### WORK TO BE COMPLETED
Only the lines with "beginRepair" in them need to be copied from the listing.
· · · · ·
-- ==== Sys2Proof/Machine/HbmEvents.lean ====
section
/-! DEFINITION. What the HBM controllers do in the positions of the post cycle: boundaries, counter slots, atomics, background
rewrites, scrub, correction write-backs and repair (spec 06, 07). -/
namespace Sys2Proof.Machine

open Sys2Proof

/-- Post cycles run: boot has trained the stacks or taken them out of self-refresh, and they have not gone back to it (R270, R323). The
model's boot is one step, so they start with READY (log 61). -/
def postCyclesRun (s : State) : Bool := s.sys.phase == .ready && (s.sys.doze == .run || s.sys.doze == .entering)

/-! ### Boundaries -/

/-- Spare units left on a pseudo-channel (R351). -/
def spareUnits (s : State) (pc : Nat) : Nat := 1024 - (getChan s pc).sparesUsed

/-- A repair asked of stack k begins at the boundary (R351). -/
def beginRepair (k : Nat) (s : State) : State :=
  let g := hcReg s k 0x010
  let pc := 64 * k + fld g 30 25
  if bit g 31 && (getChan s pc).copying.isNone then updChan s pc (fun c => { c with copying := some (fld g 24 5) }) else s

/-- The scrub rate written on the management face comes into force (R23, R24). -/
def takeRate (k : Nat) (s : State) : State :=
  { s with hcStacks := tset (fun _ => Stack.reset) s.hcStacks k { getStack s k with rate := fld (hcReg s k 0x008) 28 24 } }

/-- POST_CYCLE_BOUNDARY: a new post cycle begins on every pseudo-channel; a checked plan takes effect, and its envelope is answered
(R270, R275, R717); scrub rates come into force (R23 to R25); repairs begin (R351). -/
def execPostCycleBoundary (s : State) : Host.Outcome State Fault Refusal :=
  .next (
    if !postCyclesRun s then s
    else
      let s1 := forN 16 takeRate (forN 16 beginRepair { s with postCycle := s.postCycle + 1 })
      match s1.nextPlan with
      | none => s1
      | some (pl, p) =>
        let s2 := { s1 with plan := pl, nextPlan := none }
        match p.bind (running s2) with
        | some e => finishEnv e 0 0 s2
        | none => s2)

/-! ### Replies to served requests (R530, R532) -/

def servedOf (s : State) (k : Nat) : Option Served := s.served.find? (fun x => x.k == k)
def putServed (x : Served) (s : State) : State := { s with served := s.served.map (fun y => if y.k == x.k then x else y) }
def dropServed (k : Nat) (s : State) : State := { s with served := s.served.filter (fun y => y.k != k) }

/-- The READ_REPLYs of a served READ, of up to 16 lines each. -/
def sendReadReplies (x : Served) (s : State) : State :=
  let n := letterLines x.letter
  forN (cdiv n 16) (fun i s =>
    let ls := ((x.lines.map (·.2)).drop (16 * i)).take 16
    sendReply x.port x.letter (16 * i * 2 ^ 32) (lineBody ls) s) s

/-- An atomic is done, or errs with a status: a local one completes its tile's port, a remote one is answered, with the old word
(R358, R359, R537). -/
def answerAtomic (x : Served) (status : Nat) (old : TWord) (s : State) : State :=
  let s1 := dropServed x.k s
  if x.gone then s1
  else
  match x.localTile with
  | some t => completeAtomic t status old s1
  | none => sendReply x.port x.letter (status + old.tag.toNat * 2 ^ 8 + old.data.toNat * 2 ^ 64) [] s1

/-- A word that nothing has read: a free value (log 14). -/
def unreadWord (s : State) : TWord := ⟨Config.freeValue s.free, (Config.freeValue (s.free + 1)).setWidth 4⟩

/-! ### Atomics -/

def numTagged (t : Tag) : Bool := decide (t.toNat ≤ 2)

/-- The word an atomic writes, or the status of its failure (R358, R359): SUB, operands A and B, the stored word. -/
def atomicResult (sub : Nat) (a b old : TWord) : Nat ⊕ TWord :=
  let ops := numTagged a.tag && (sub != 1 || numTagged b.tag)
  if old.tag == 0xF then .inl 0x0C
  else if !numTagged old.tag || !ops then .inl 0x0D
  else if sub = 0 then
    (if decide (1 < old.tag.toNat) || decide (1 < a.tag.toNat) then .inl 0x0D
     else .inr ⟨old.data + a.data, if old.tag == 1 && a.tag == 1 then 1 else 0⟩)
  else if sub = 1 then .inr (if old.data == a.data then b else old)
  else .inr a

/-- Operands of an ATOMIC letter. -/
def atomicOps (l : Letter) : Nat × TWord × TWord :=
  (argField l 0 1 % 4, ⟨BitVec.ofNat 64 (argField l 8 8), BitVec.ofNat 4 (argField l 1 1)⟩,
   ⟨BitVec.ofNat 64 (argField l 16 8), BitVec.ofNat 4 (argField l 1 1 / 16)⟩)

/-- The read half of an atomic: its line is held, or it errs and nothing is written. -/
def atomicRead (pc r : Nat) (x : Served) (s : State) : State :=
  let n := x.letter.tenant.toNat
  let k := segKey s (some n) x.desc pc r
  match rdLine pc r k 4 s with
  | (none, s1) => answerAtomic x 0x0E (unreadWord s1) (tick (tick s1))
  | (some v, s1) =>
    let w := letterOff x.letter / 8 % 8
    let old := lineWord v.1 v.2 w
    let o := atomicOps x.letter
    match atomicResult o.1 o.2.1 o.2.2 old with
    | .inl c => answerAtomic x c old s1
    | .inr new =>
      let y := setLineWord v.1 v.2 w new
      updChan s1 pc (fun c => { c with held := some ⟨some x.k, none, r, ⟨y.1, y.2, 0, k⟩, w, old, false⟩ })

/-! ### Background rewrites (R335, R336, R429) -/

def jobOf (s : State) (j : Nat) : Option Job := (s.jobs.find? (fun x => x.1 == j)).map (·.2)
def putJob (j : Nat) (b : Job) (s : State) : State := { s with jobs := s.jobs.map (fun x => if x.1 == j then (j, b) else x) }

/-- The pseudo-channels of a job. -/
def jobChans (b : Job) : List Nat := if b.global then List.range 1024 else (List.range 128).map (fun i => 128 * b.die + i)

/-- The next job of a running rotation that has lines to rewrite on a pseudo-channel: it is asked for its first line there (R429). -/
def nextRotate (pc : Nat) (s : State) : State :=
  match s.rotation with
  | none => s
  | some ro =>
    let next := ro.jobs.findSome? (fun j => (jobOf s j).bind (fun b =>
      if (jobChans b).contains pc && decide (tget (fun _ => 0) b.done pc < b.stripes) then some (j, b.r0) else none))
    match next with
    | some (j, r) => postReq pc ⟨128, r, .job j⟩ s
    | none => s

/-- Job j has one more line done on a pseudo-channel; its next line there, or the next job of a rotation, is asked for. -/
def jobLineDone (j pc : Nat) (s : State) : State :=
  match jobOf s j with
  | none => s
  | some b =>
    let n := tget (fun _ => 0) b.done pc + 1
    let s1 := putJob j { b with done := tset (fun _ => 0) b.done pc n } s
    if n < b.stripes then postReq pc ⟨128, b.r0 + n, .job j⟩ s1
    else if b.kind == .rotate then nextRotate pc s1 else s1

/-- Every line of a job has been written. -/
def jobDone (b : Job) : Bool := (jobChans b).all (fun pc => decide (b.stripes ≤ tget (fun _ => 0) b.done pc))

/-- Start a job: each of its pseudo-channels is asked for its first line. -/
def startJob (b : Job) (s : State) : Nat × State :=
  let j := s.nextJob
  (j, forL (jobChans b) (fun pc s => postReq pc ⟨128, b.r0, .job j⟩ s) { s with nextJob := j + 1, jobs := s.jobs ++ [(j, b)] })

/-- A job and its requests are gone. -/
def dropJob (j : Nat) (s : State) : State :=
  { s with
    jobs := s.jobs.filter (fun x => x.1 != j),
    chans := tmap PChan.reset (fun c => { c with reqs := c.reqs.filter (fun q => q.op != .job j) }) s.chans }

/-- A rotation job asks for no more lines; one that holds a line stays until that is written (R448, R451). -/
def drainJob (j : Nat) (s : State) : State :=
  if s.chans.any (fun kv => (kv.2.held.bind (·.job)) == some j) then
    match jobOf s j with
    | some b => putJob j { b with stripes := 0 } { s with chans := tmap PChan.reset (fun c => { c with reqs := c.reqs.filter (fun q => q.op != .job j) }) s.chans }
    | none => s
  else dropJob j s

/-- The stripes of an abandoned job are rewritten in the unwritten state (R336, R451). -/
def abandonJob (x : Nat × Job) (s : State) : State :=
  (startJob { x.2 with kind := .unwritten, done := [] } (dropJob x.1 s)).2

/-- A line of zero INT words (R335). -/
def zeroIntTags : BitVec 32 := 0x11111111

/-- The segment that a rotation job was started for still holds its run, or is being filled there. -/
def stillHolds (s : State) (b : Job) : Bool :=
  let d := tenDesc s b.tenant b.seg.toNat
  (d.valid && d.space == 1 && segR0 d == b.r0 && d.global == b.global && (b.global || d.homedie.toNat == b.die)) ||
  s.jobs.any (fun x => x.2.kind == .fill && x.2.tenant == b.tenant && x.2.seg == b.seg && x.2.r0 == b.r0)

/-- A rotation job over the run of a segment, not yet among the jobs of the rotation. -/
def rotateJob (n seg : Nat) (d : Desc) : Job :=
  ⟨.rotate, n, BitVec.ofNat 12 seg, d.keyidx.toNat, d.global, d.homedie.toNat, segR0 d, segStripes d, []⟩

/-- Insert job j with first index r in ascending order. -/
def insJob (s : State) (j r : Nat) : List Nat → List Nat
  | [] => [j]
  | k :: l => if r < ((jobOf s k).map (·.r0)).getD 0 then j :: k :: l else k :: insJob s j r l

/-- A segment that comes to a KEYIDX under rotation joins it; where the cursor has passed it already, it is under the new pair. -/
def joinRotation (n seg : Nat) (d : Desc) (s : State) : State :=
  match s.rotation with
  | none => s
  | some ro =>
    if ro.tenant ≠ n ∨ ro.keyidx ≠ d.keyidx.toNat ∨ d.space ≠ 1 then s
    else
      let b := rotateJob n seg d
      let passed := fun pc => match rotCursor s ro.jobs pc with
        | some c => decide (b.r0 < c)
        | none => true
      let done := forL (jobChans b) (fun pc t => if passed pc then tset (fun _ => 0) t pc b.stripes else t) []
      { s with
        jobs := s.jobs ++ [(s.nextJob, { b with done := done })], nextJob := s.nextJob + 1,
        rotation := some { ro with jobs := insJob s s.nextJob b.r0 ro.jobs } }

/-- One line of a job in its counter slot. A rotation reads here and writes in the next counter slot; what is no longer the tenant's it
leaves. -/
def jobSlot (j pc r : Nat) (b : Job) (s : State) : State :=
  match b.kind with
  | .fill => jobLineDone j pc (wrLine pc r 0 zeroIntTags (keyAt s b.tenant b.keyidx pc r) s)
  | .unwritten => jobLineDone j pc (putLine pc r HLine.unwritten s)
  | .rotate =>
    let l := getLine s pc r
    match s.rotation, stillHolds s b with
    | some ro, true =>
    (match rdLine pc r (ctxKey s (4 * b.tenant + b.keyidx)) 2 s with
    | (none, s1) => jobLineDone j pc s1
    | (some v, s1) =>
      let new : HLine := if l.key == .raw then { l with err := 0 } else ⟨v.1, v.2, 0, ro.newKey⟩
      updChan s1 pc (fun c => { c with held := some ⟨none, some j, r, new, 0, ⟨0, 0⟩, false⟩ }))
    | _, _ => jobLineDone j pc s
· · · · ·
### RESPONSE FOR THIS EXERCISE
def beginRepair (k : Nat) (s : State) : State :=
      let s1 := forN 16 takeRate (forN 16 beginRepair { s with postCycle := s.postCycle + 1 })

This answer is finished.